A top White House official believes that Congress will pass a continuing resolution to keep the government open later this month, despite suggestions from some in the president’s party that Republicans could imperil the funding measure.
“This is Congress’s business,” said Jeff Zients, the director of the National Economic Council. “I think that it’s clear if you look at the data that we are accelerating, it’s also clear that the dramas that we’ve had in Washington … in the not too distant past have been a real impediment to economic growth. So we believe Congress will put its head down and do the right thing here and not create one of those situations.”
{mosads}That confidence from one of the president’s top economic advisers breaks from some Democrats, who have warned that Republican lawmakers want to force the second government shutdown in as many years.
Republican leaders have said repeatedly that they have no intention to do so, and have accused Democrats of playing up the possibility to raise money and motivate base voters.
But the Democratic Congressional Campaign Committee (DCCC) launched a website last month, shutdownbrokenpromises.com, to highlight instances where Republicans made similar pledges before the 2013 shutdown.
“Once again, we’re seeing that Republicans see government shutdowns as partisan tools, not economic disasters,” DCCC Chairman Steve Israel (D-N.Y.) said last month. “It’s exactly this kind of reckless gamesmanship that led to the last shutdown and is leaving the door open for another at the end of September. For the sake of our economy, this Republican Congress needs to take shutdowns off the table once and for all.”

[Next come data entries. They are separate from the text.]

/-- What every good flit brings: acknowledgement and credits (R411, R412). -/
def State.takeHeader (s : State) (p : Nat) (b : List Byte) : State :=
  let ack := flitField b 36 12
  let ret := [flitField b 20 12, flitField b 14 6, flitField b 8 6]
  s.mapPort p fun v =>
    let hit := v.unacked.any fun (f : TxFlit) => f.seq == ack
    let rest := if hit then (v.unacked.dropWhile fun f => f.seq != ack).drop 1 else v.unacked
    { v with unacked := rest, replays := if hit then 0 else v.replays, credits := List.zipWith (· + ·) v.credits ret, since := s.now }

/-- Kinds of side-band messages that are not discarded (Tables 17-7, 20-4). [Log 56 DEDUCED] -/
def sbKinds : List Nat := [0x01, 0x02, 0x03, 0x04, 0x10, 0x11, 0x20, 0x21, 0x22, 0x23, 0x24]

/-- An accepted data flit: its messages join those that wait (R410, R424). -/
def State.acceptData (s : State) (p : Nat) (b : List Byte) : State :=
  s.mapPort p fun v =>
    let m := v.parse b
    let keep := m.sbs.filter fun x => sbKinds.contains (bits x 8 8)
    { v with rxSeq := flitField b 48 12, gap := false, rxSlots := m.cur, rxWr := v.rxWr ++ m.wrs, rxWack := v.rxWack ++ m.wacks,
             rxSb := v.rxSb ++ keep.map fun x => (x, s.now), returns := v.returns.set 2 (v.returns.getD 2 0 + (m.sbs.length - keep.length)) }

/-- FLIT_RECEIVE (R411): a flit other than a NAK or a width change arrives at an UP port; `fecBad` says that it overlaps an uncorrectable
codeword, `sym` and `unc` are the symbols corrected and the codewords found uncorrectable. [Log 56 DEDUCED] -/
def execFlitReceive (port : Nat) (flit : List Byte) (fecBad : Bool) (sym unc : Nat) (s : State) : Host.Outcome State Fault Refusal :=
  .next (
    let ty := flitField flit 60 4
    if !s.portRuns port || ty = 2 || (ty = 3 && flitField flit 34 2 != 0) then s
    else
      let s := s.fecCount port sym unc
      let v := s.port port
      if !v.good flit fecBad then (s.bump F.zlkCnt0Damaged port 1).openGap port
      else if ty = 1 && flitField flit 48 12 != (v.rxSeq + 1) % 4096 then s.openGap port
      else
        let t := (s.takeHeader port flit).widthAsked port (flitField flit 34 2)
        if ty = 1 then (t.acceptData port flit).serve port else t.pump port (t.port port).work)

/-! ### Replay (R412) -/

/-- Send every unacknowledged flit again; after 16 replays without an advance the link is lost. -/
def State.replay (s : State) (p : Nat) : State :=
  let v := s.port p
  if v.unacked.isEmpty then s
  else if 16 ≤ v.replays then s.loseLink p
  else
    let s := (s.setPort p { v with replays := v.replays + 1, unacked := v.unacked.map fun f => { f with at_ := s.now } }).bump F.zlkCnt0Replay p 1
    v.unacked.foldl (fun (t : State) f => t.emit (.flit p f.bytes)) s

/-- NAK (R412): a NAK flit arrives at an UP port. [Log 56 DEDUCED] -/
def execNak (port : Nat) (flit : List Byte) (fecBad : Bool) (sym unc : Nat) (s : State) : Host.Outcome State Fault Refusal :=
  .next (if !s.portRuns port || flitField flit 60 4 != 2 then s
    else
      let s := s.fecCount port sym unc
      if !(s.port port).good flit fecBad then (s.bump F.zlkCnt0Damaged port 1).openGap port
      else
        let t := ((s.takeHeader port flit).widthAsked port (flitField flit 34 2)).replay port
        if t.portRuns port then t.pump port (t.port port).work else t)

/-- REPLAY_TIMEOUT (R412): the oldest unacknowledged flit of a port is more than 4 µs old. [Log 3 DESIGN CHOICE] -/
def execReplayTimeout (port : Nat) (s : State) : Host.Outcome State Fault Refusal :=
  .next (match (s.port port).unacked with
    | f :: _ => if s.portRuns port && decide (f.at_ + 4000 < s.now) then s.replay port else s
    | [] => s)

/-! ### Posted writes at the receiver (R417 to R419) -/

/-- Destination address of a WR. -/
def wrAddr (hdr : Nat) : Nat := bits hdr 38 42 * 64
/-- Payload bytes of a WR. -/
def wrBytes (hdr : Nat) : Nat := 64 * (bits hdr 32 6 + 1)
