/-- Two places of a topology are neighbours: ring, chain, torus (R425, Table 17-16). -/
def adjacent (topo nx ny a b : Nat) : Bool :=
  if topo = 0 then (a + 1) % nx == b || (b + 1) % nx == a
  else if topo = 1 then a + 1 == b || b + 1 == a
  else
    let near := fun (x y n : Nat) => (x + 1) % n == y || (y + 1) % n == x
    (a / nx == b / nx && near (a % nx) (b % nx) nx) || (a % nx == b % nx && near (a / nx) (b / nx) ny)

/-- The neighbour at the lead's lowest connected port, and at its next one that is not in `skip`. -/
def firstDir (m : TopoMap) (me : Nat) (skip : List Nat) : Option Nat :=
  ((m.getD me (0, [])).2.foldl (fun (a : Option (Nat × Nat)) e =>
    if skip.contains e.2 then a
    else match a with
      | none => some e
      | some b => if e.1 < b.1 then some e else a) none).map (·.2)

/-- The map is exactly the charter's topology in the numbering of Table 17-8, with the lead at place `me`. [Log 61 DEDUCED] -/
def topoOk (topo nx ny me : Nat) (m : TopoMap) : Bool :=
  let n := if topo = 2 then nx * ny else nx
  m.length == n && decide (me < n) &&
    (List.range n).all (fun a => (List.range n).all fun b => a == b || (nbrsOf m a).contains b == adjacent topo nx ny a b) &&
    (if topo = 1 then
      if (nbrsOf m me).length ≤ 1 then me == 0 else firstDir m me [] == some (me - 1)
    else me == 0 && firstDir m 0 [] == some 1 && (topo != 2 || firstDir m 0 [1, nx - 1] == some nx))

/-- The NUMBER message of a device, sent on the port that leads to it (R428). -/
def State.sendNumber (s : State) (p num formno : Nat) : State :=
  s.sendSb p 0x03 (num <<< 32 + s.getF F.zlkArchcfgNx 0 <<< 48 + s.getF F.zlkArchcfgNy 0 <<< 64 + s.getF F.zlkArchcfgTopo 0 <<< 80 + formno <<< 112)

/-- Set the outcome of numbering: DEVNUM, NDEV, FORMNO, FORMED. -/
def State.setNumber (s : State) (num n formno : Nat) : State :=
  let t := s.setArch { s.arch with leadAt := s.now }
  (((t.setF F.zlkArchDevnum 0 num).setF F.zlkArchNdev 0 n).setF F.zlkArchFormno 0 formno).archState 2 0

/-- The lead numbers the devices (R427, R428). -/
def State.number (s : State) (me : Nat) (m : TopoMap) : State :=
  let fo := (s.arch.formMax + 1) % 65536
  let fo := if fo = 0 then 1 else fo
  let t := s.setNumber me m.length fo
  let kids := ((m.zipIdx.filter fun e => e.2 != me).map fun e => e.1.1).eraseDups
  let old := t.arch.children
  let t := t.setArch { t.arch with replies := m.length - 1, children := kids.map fun p => (p, ((old.find? fun c => c.1 == p).map (·.2)).getD 0xFFFF) }
  m.zipIdx.foldl (fun (t : State) e => if e.2 = me then t else t.sendNumber e.1.1 e.2 fo) t

/-! ### The timebase sweep (R494, R495) -/

/-- An aligned device aligns its children, in ascending port order. -/
def State.alignChildren (s : State) : State :=
  let ps := (List.range 12).filter fun p => s.arch.children.any fun c => c.1 == p
  (s.setArch { s.arch with align := ps, owed := ps, hop := none }).nextHop

/-- Send a message to every child. -/
def State.toChildren (s : State) (kind body : Nat) : State := s.arch.children.foldl (fun (t : State) c => t.sendSb c.1 kind body) s

/-- The lead starts a sweep (R494). -/
def State.startSweep (s : State) : State :=
  let g := (s.getF F.tmbAlignAlgen 0 + 1) % 65536
  let g := if g = 0 then 1 else g
  let t := (((s.setF F.tmbAlignAlgen 0 g).setF F.tmbAlignAligned 0 1).setF F.tmbAlignErrns 0 0).setF F.tmbAlignSweeping 0 1
  let t := t.setArch { t.arch with algen := g, bad := false, timer := none, broke := [] }
  (t.toChildren 0x20 (g <<< 32)).alignChildren

/-- TMB_CTL_SWEEP (R494): an access writes `v` to TMB_CTL. -/
def execTmbCtlSweep (acr : Acr) (v : Nat) (s : State) : Host.Outcome State Fault Refusal :=
  .next (s.forDevice acr fun s =>
    if v != 1 then s
    else if s.getF F.zlkArchState 0 != 2 then s.setF F.tmbAlignStatus 0 0xC3
    else if !s.isLead then s.setF F.tmbAlignStatus 0 0xC2
    else if s.flag F.tmbAlignSweeping 0 then s.setF F.tmbAlignStatus 0 0xC1
    else s.startSweep)

/-- TOPO (R427): a device forwards another's TOPO to its parent, and counts the port as a child. At the lead, the message that completes the
gathering brings the map: the lead's place in it, and the map; a map that is not the charter's topology fails the formation. On a FORMED
archipelago a TOPO tells the lead that a broken hop is back, and it starts a sweep (R496). [Log 61 DEDUCED] -/
def execTopo (port : Nat) (map : Option (Nat × List (Nat × List (Nat × Nat)))) (s : State) : Host.Outcome State Fault Refusal :=
  .next (match s.takeSb port 0x02 with
    | none => s
    | some (m, _, t) =>
      let forming := t.getF F.zlkArchState 0 == 1
      let t := if forming && !t.arch.children.any (fun c => c.1 == port) then t.setArch { t.arch with children := t.arch.children ++ [(port, 0xFFFF)] } else t
      if !t.isLead then
        match t.arch.parent with
        | some p => t.forwardSb p m
        | none => t
      else if forming then
        match map with
        | none => t
        | some (me, l) =>
          if topoOk (t.getF F.zlkArchcfgTopo 0) (t.getF F.zlkArchcfgNx 0) (t.getF F.zlkArchcfgNy 0) me l then t.number me l else t.archState 3 0x9F
      else if t.getF F.zlkArchState 0 = 2 && !t.flag F.tmbAlignSweeping 0 then t.startSweep
      else t)

/-- NUMBER (R428): the message gives this device its number, or goes on to a child's subtree. [Log 61 DEDUCED] -/
def execNumber (port : Nat) (child : Option Nat) (s : State) : Host.Outcome State Fault Refusal :=
  .next (match s.takeSb port 0x03 with
    | none => s
    | some (m, _, t) =>
      match child with
      | some p => t.forwardSb p m
      | none =>
        let n := if bits m 80 2 = 2 then bits m 48 16 * bits m 64 16 else bits m 48 16
        (t.setNumber (bits m 32 16) n (bits m 112 16)).sendSb port 0x04 0)

/-- FORMED (R428): a reply goes on to the parent; at the lead the last one starts the timebase sweep. A reply that has made one hop tells
the child's number. [Log 61 DEDUCED] -/
def execFormed (port : Nat) (s : State) : Host.Outcome State Fault Refusal :=
  .next (match s.takeSb port 0x04 with
    | none => s
    | some (m, _, t) =>
      let t := if bits m 4 4 = 0 then
          t.setArch { t.arch with children := t.arch.children.map fun c => if c.1 = port then (port, bits m 16 16) else c }
        else t
      if !t.isLead then
        match t.arch.parent with
        | some p => t.forwardSb p m
        | none => t
      else
        let t := t.setArch { t.arch with replies := t.arch.replies - 1 }
        if t.arch.replies = 0 && s.arch.replies != 0 then t.startSweep else t)

/-- TBSTART (R494): forwarded to the children; the sweep runs here too, and its 50 ms timer starts. -/
def execTbstart (port : Nat) (s : State) : Host.Outcome State Fault Refusal :=
  .next (match s.takeSb port 0x20 with
    | none => s
    | some (m, _, t) =>
      let t := t.arch.children.foldl (fun (t : State) c => t.forwardSb c.1 m) t
      let t := t.setF F.tmbAlignSweeping 0 1
      t.setArch { t.arch with algen := bits m 32 16, timer := some (t.now + 50000000), bad := false, align := [], owed := [], hop := none, broke := [] })

/-- TBPROBE (R494): answered with the probe's reception stamp; the reply takes t3 − t2 as it leaves. -/
def execTbprobe (port : Nat) (s : State) : Host.Outcome State Fault Refusal :=
  .next (match s.takeSb port 0x21 with
    | none => s
    | some (_, t2, t) => t.sendSb port 0x22 (t2 <<< 32))

/-- Round trip less the child's own time, and the correction of the child: minus its offset (R494). [Log 62 DEDUCED] -/
def round (t1 t2 d t4 : Int) : Int × Int := ((t4 - t1) - d, -(((t2 - t1) + (t2 + d - t4)) / 2))

/-- The best of the rounds: the first with the smallest round trip. -/
def bestRound (a : Option (Nat × Int)) (r : Int × Int) : Option (Nat × Int) :=
  match a with
  | some b => if r.1 < (b.1 : Int) then some (r.1.toNat, r.2) else a
  | none => some (r.1.toNat, r.2)

/-- The rate trim moves by one step of 2^−32 against the measured offset, within 200 ppm (R497). [Log 62 DEDUCED] -/
def trimTo (trim off : Int) : Int :=
  let t := if 0 < off then trim - 1 else if off < 0 then trim + 1 else trim
  max (-858993) (min 858993 t)

/-- TBREPLY (R494, R497): it ends a round of the running hop; after the 16th the child is set. From the parent it ends a trim round. [Log 62 DEDUCED] -/
def execTbreply (port : Nat) (s : State) : Host.Outcome State Fault Refusal :=
  .next (match s.takeSb port 0x22 with
    | none => s
    | some (m, t4, t) =>
      let r := fun (t1 : Nat) => round t1 (bits m 32 64) (bits m 96 32) t4
      match t.arch.hop with
      | some h =>
        match (if h.port = port then h.t1 else none) with
        | some t1 =>
          let b := bestRound h.best (r t1)
          if h.round + 1 < 16 then (t.setArch { t.arch with hop := some { h with round := h.round + 1, misses := 0, best := b } }).probe
          else
            let w := b.getD (0, 0)
            let t := t.setArch { t.arch with hop := none }
            (t.sendSb port 0x23 (ofInt 64 w.2 <<< 32 + t.getF F.tmbAlignAlgen 0 <<< 96 + ((t.getF F.tmbAlignErrns 0 + 8 + w.1 / 8) % 65536) <<< 112)).nextHop
        | none => t
      | none =>
        match (if t.arch.parent = some port then t.arch.trimT1 else none) with
        | some t1 => t.setArch { t.arch with trimT1 := none, trim := trimTo t.arch.trim (r t1).2 }
        | none => t)
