/-! ### Video codecs (Chapter 18) -/

/-- An open that passes Table 18-3 opens the lowest FREE stream for the function and its partition, on the engine that the descriptor names, with every pointer
and mark at 0; CDC_SCMDSTAT shows the stream and status 0. One that fails writes its status, and no stream changes (R440). The owner of an OPEN stream, or
the physical function, disables it: no descriptor after FTAIL counts any more, and a frame that has not started ends with 0xB1. A DISABLED stream with
nothing left to write closes: it is FREE. Every other disable or close gets status 0xB4. Disabling an engine disables its streams (R455). A doorbell of the
stream's owner moves FTAIL when the ring can hold that many descriptors, and CHEAD when it stays at or before CTAIL; else SERR is set. A function that does
not own the stream gets ACCERR (R442). Where it goes beyond the rules it is the model's choice, log entries 67, 68. -/
def Obligations.StreamsOpenAndClose : Prop :=
  (∀ (s : State) (acr : Acr) (set v fn : Nat), s.canon = true → fnSet acr set = fn → fn < 64 → s.flag F.cdcScmdstatBusy fn = false →
    opOf v ≠ 2 → opOf v ≠ 3 →
    let d := s.bytesAt (bits v 0 48) 64
    (∀ n, s.openStatus fn v = 0 → s.freeStream = some n →
      ∃ t, exec (.streamOpen acr set v) s = .next t ∧ t.streamState n = 1 ∧ t.stream n = streamOf d ∧ t.getF F.cdcSstatEngine n = (streamOf d).engine % 2 ^ F.cdcSstatEngine.w ∧
        t.getF F.cdcSstatOwner n = fn ∧ t.getF F.cdcSstatFhead n = 0 ∧ t.getF F.cdcSstatCtail n = 0 ∧ t.getF F.cdcSstatRefmarks n = 0 ∧
        t.getF F.cdcScmdstatStatus fn = 0 ∧ t.getF F.cdcScmdstatStream fn = n % 2 ^ F.cdcScmdstatStream.w ∧ (∀ k, k ≠ n → t.stream k = s.stream k) ∧
        (∀ a, t.byteAt a = s.byteAt a)) ∧
    (s.openStatus fn v ≠ 0 →
      ∃ t, exec (.streamOpen acr set v) s = .next t ∧ t.getF F.cdcScmdstatStatus fn = s.openStatus fn v % 2 ^ F.cdcScmdstatStatus.w ∧
        (∀ k, t.stream k = s.stream k ∧ t.streamState k = s.streamState k) ∧ (∀ a, t.byteAt a = s.byteAt a))) ∧
  (∀ (s : State) (acr : Acr) (set v fn : Nat), s.canon = true → fnSet acr set = fn → fn < 64 → s.flag F.cdcScmdstatBusy fn = false →
    let n := bits v 48 8
    let may := fn = 0 ∨ s.ownsStream fn n = true
    (opOf v = 3 → bits v 56 4 = 0 → s.streamState n = 1 → may → exec (.streamDisable acr set v) s = .next ((s.disableStream n).cdcOp fn n 0)) ∧
    (opOf v = 3 → bits v 56 4 = 0 → s.streamState n ≠ 1 ∨ ¬may → exec (.streamDisable acr set v) s = .next (s.cdcOp fn n 0xB4)) ∧
    (s.streamState n = 1 → (s.stream n).frame = none → (s.stream n).closing = false →
      s.disableStream n = (s.setF F.cdcSstatState n 2).setStream n { s.stream n with written := (s.stream n).fTail }) ∧
    (opOf v = 2 → bits v 56 4 = 0 → s.streamDone n = true → may →
      ∃ t, exec (.streamClose acr set v) s = .next t ∧ t.streamState n = 0 ∧ t.stream n = Stream.free ∧ (∀ k, k ≠ n → t.stream k = s.stream k) ∧
        t.getF F.cdcScmdstatStatus fn = 0 ∧ OnlyChanged [.regs, .streams, .engines] s t) ∧
    (opOf v = 2 → bits v 56 4 = 0 → s.streamDone n = false ∨ ¬may → exec (.streamClose acr set v) s = .next (s.cdcOp fn n 0xB4)) ∧
    (∀ e, e < 8 → ∀ a ∈ [Acr.fn 0, .mb],
      let t := s.setF F.cdcEctlEngdis e (bits v 0 1)
      (bit v 0 = false → exec (.engdis a e v) s = .next t) ∧
      (bit v 0 = true → exec (.engdis a e v) s = .next ((t.streamsBy fun _ u => u.engine == e).foldl State.disableStream t)))) ∧
  (∀ (s : State) (fn n v : Nat), s.canon = true → bits v 32 32 = 0 →
    (s.ownsStream fn n = false → ∀ i ∈ [Instr.cdcFdb fn n v, .cdcCdb fn n v], exec i s = .next (s.raiseEvt fn F.pciEvtcauseAccerr)) ∧
    (s.ownsStream fn n = true →
      let room := (lo32 v + 2 ^ 32 - s.getF F.cdcSstatFhead n) % 2 ^ 32 ≤ 2 ^ (s.stream n).frLog2
      let behind := (lo32 v + 2 ^ 32 - (s.stream n).cHead) % 2 ^ 32 ≤ (s.getF F.cdcSstatCtail n + 2 ^ 32 - (s.stream n).cHead) % 2 ^ 32
      (room → exec (.cdcFdb fn n v) s = .next (s.setStream n { s.stream n with fTail := lo32 v })) ∧
      (¬room → exec (.cdcFdb fn n v) s = .next (s.setF F.cdcSstatSerr n 1)) ∧
      (behind → exec (.cdcCdb fn n v) s = .next (s.setStream n { s.stream n with cHead := lo32 v })) ∧
      (¬behind → exec (.cdcCdb fn n v) s = .next (s.setF F.cdcSstatSerr n 1))))
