-- ==== Sys2Proof/Laws/Kept.lean ====
section
/-!
SUPPORT. Laws/Kept.lean: what an operation may change: only the components `E` differ from a first state, and the canonical forms of that state
still hold. One lemma for each component.
-/
namespace Sys2Proof.Machine

/-- From `s0` to `s` only components in `E` have changed, and canonical tables are still canonical. -/
def Kept (E : Comp → Prop) (s0 s : State) : Prop := (∀ c, ¬E c → c.agree s0 s) ∧ (s0.canon = true → s.canon = true)

variable {E : Comp → Prop} {s0 s : State}

theorem Kept.refl (s : State) : Kept E s s := ⟨fun c _ => by cases c <;> rfl, fun h => h⟩

theorem State.canon_iff : s.canon = true ↔ Memory.wf s.mem = true ∧ twf (fun _ => 0) s.ecc = true ∧ rises s.regs = true ∧ rises s.latch = true ∧ rises s.ctxs = true ∧ rises s.queues = true ∧ rises s.clusters = true ∧ rises s.agents = true ∧ rises s.evseq = true ∧ rises s.ports = true ∧ rises s.streams = true ∧ rises s.engines = true ∧ rises s.sites = true ∧ rises s.msixs = true ∧ rises s.straits = true ∧ rises s.flash.regions = true := by
  simp only [State.canon, Bool.and_eq_true, and_assoc]

/-- What is left to show when a step changes the components `E` only. -/
theorem Kept.trans_of {t : State} (h : Kept E s0 s) (ha : ∀ c, ¬E c → c.agree s t) (hc : s.canon = true → t.canon = true) : Kept E s0 t :=
  ⟨fun c e => by
    have a := h.1 c e
    have b := ha c e
    cases c <;> exact Eq.trans a b, fun w => hc (h.2 w)⟩

theorem Kept.regs (h : Kept E s0 s) (w : s0.canon = true) : rises s.regs = true := (State.canon_iff.1 (h.2 w)).2.2.1

theorem kept_regs (v : _) (h : Kept E s0 s) (hv : rises s.regs = true → rises v = true) (e_regs : E .regs := by assumption) : Kept E s0 { s with regs := v } := by
  refine h.trans_of (fun c n => by cases c <;> first | rfl | exact absurd (by assumption) n) fun w => ?_
  have g := State.canon_iff.1 w
  exact State.canon_iff.2 (by simp_all)

theorem kept_latch (v : _) (h : Kept E s0 s) (hv : rises s.latch = true → rises v = true) (e_latch : E .latch := by assumption) : Kept E s0 { s with latch := v } := by
  refine h.trans_of (fun c n => by cases c <;> first | rfl | exact absurd (by assumption) n) fun w => ?_
  have g := State.canon_iff.1 w
  exact State.canon_iff.2 (by simp_all)

theorem kept_mem (v : _) (h : Kept E s0 s) (hv : Memory.wf s.mem = true → Memory.wf v = true) (e_mem : E .mem := by assumption) : Kept E s0 { s with mem := v } := by
  refine h.trans_of (fun c n => by cases c <;> first | rfl | exact absurd (by assumption) n) fun w => ?_
  have g := State.canon_iff.1 w
  exact State.canon_iff.2 (by simp_all)

theorem kept_ecc (v : _) (h : Kept E s0 s) (hv : twf (fun _ => 0) s.ecc = true → twf (fun _ => 0) v = true) (e_ecc : E .ecc := by assumption) : Kept E s0 { s with ecc := v } := by
  refine h.trans_of (fun c n => by cases c <;> first | rfl | exact absurd (by assumption) n) fun w => ?_
  have g := State.canon_iff.1 w
  exact State.canon_iff.2 (by simp_all)

theorem kept_ctxs (v : _) (h : Kept E s0 s) (hv : rises s.ctxs = true → rises v = true) (e_ctxs : E .ctxs := by assumption) : Kept E s0 { s with ctxs := v } := by
  refine h.trans_of (fun c n => by cases c <;> first | rfl | exact absurd (by assumption) n) fun w => ?_
  have g := State.canon_iff.1 w
  exact State.canon_iff.2 (by simp_all)

theorem kept_queues (v : _) (h : Kept E s0 s) (hv : rises s.queues = true → rises v = true) (e_queues : E .queues := by assumption) : Kept E s0 { s with queues := v } := by
  refine h.trans_of (fun c n => by cases c <;> first | rfl | exact absurd (by assumption) n) fun w => ?_
  have g := State.canon_iff.1 w
  exact State.canon_iff.2 (by simp_all)

theorem kept_cmds (e_cmds : E .cmds) (v : _) : Kept E s0 { s with cmds := v } ↔ Kept E s0 s :=
  ⟨fun h => h.trans_of (fun c n => by cases c <;> first | rfl | exact absurd (by assumption) n) (fun w => w), fun h => h.trans_of (fun c n => by cases c <;> first | rfl | exact absurd (by assumption) n) (fun w => w)⟩

theorem kept_nextCmd (e_nextCmd : E .nextCmd) (v : _) : Kept E s0 { s with nextCmd := v } ↔ Kept E s0 s :=
  ⟨fun h => h.trans_of (fun c n => by cases c <;> first | rfl | exact absurd (by assumption) n) (fun w => w), fun h => h.trans_of (fun c n => by cases c <;> first | rfl | exact absurd (by assumption) n) (fun w => w)⟩

theorem kept_fences (e_fences : E .fences) (v : _) : Kept E s0 { s with fences := v } ↔ Kept E s0 s :=
  ⟨fun h => h.trans_of (fun c n => by cases c <;> first | rfl | exact absurd (by assumption) n) (fun w => w), fun h => h.trans_of (fun c n => by cases c <;> first | rfl | exact absurd (by assumption) n) (fun w => w)⟩

theorem kept_clusters (v : _) (h : Kept E s0 s) (hv : rises s.clusters = true → rises v = true) (e_clusters : E .clusters := by assumption) : Kept E s0 { s with clusters := v } := by
  refine h.trans_of (fun c n => by cases c <;> first | rfl | exact absurd (by assumption) n) fun w => ?_
  have g := State.canon_iff.1 w
  exact State.canon_iff.2 (by simp_all)

theorem kept_flash (v : Flash) (h : Kept E s0 s) (hv : rises s.flash.regions = true → rises v.regions = true) (e_flash : E .flash := by assumption) : Kept E s0 { s with flash := v } := by
  refine h.trans_of (fun c n => by cases c <;> first | rfl | exact absurd (by assumption) n) fun w => ?_
  have g := State.canon_iff.1 w
  exact State.canon_iff.2 (by simp_all)

theorem kept_agents (v : _) (h : Kept E s0 s) (hv : rises s.agents = true → rises v = true) (e_agents : E .agents := by assumption) : Kept E s0 { s with agents := v } := by
  refine h.trans_of (fun c n => by cases c <;> first | rfl | exact absurd (by assumption) n) fun w => ?_
  have g := State.canon_iff.1 w
  exact State.canon_iff.2 (by simp_all)

theorem kept_evseq (v : _) (h : Kept E s0 s) (hv : rises s.evseq = true → rises v = true) (e_evseq : E .evseq := by assumption) : Kept E s0 { s with evseq := v } := by
  refine h.trans_of (fun c n => by cases c <;> first | rfl | exact absurd (by assumption) n) fun w => ?_
  have g := State.canon_iff.1 w
  exact State.canon_iff.2 (by simp_all)

theorem kept_erq (e_erq : E .erq) (v : _) : Kept E s0 { s with erq := v } ↔ Kept E s0 s :=
  ⟨fun h => h.trans_of (fun c n => by cases c <;> first | rfl | exact absurd (by assumption) n) (fun w => w), fun h => h.trans_of (fun c n => by cases c <;> first | rfl | exact absurd (by assumption) n) (fun w => w)⟩

theorem kept_rseq (e_rseq : E .rseq) (v : _) : Kept E s0 { s with rseq := v } ↔ Kept E s0 s :=
  ⟨fun h => h.trans_of (fun c n => by cases c <;> first | rfl | exact absurd (by assumption) n) (fun w => w), fun h => h.trans_of (fun c n => by cases c <;> first | rfl | exact absurd (by assumption) n) (fun w => w)⟩

theorem kept_fwLog (e_fwLog : E .fwLog) (v : _) : Kept E s0 { s with fwLog := v } ↔ Kept E s0 s :=
  ⟨fun h => h.trans_of (fun c n => by cases c <;> first | rfl | exact absurd (by assumption) n) (fun w => w), fun h => h.trans_of (fun c n => by cases c <;> first | rfl | exact absurd (by assumption) n) (fun w => w)⟩

theorem kept_folded (e_folded : E .folded) (v : _) : Kept E s0 { s with folded := v } ↔ Kept E s0 s :=
  ⟨fun h => h.trans_of (fun c n => by cases c <;> first | rfl | exact absurd (by assumption) n) (fun w => w), fun h => h.trans_of (fun c n => by cases c <;> first | rfl | exact absurd (by assumption) n) (fun w => w)⟩

theorem kept_handling (e_handling : E .handling) (v : _) : Kept E s0 { s with handling := v } ↔ Kept E s0 s :=
  ⟨fun h => h.trans_of (fun c n => by cases c <;> first | rfl | exact absurd (by assumption) n) (fun w => w), fun h => h.trans_of (fun c n => by cases c <;> first | rfl | exact absurd (by assumption) n) (fun w => w)⟩

theorem kept_retired (e_retired : E .retired) (v : _) : Kept E s0 { s with retired := v } ↔ Kept E s0 s :=
  ⟨fun h => h.trans_of (fun c n => by cases c <;> first | rfl | exact absurd (by assumption) n) (fun w => w), fun h => h.trans_of (fun c n => by cases c <;> first | rfl | exact absurd (by assumption) n) (fun w => w)⟩

theorem kept_clearRetired (e_clearRetired : E .clearRetired) (v : _) : Kept E s0 { s with clearRetired := v } ↔ Kept E s0 s :=
  ⟨fun h => h.trans_of (fun c n => by cases c <;> first | rfl | exact absurd (by assumption) n) (fun w => w), fun h => h.trans_of (fun c n => by cases c <;> first | rfl | exact absurd (by assumption) n) (fun w => w)⟩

The White House itself has entertained shutdown talk, highlighting suggestions from conservative lawmakers like Rep. Steve King (R-Iowa) that the GOP could block a funding measure if the president forges ahead with an executive action on immigration reform. King said in an interview last week that “all bets are off” for a continuing resolution if President Obama moves forward unilaterally.
“It would be a real shame if Republicans were to engage in an effort to shut down the government over a common-sense solution like that,” White House press secretary Josh Earnest said last week. “But they’ve done it before.”
The coming months will also see Obama move ahead with executive orders related to the economy, Zients said.
“The president will continue to announce new executive actions going forward and continue to execute on the executive actions that have already been announced,” he said.
Specifically, the White House will continue a push on the minimum wage, where the administration has worked with state and local governments looking to implement higher pay rates. The administration also plans to highlight companies that have reformed their hiring practices to prevent discrimination against the long-term unemployed, Zients said.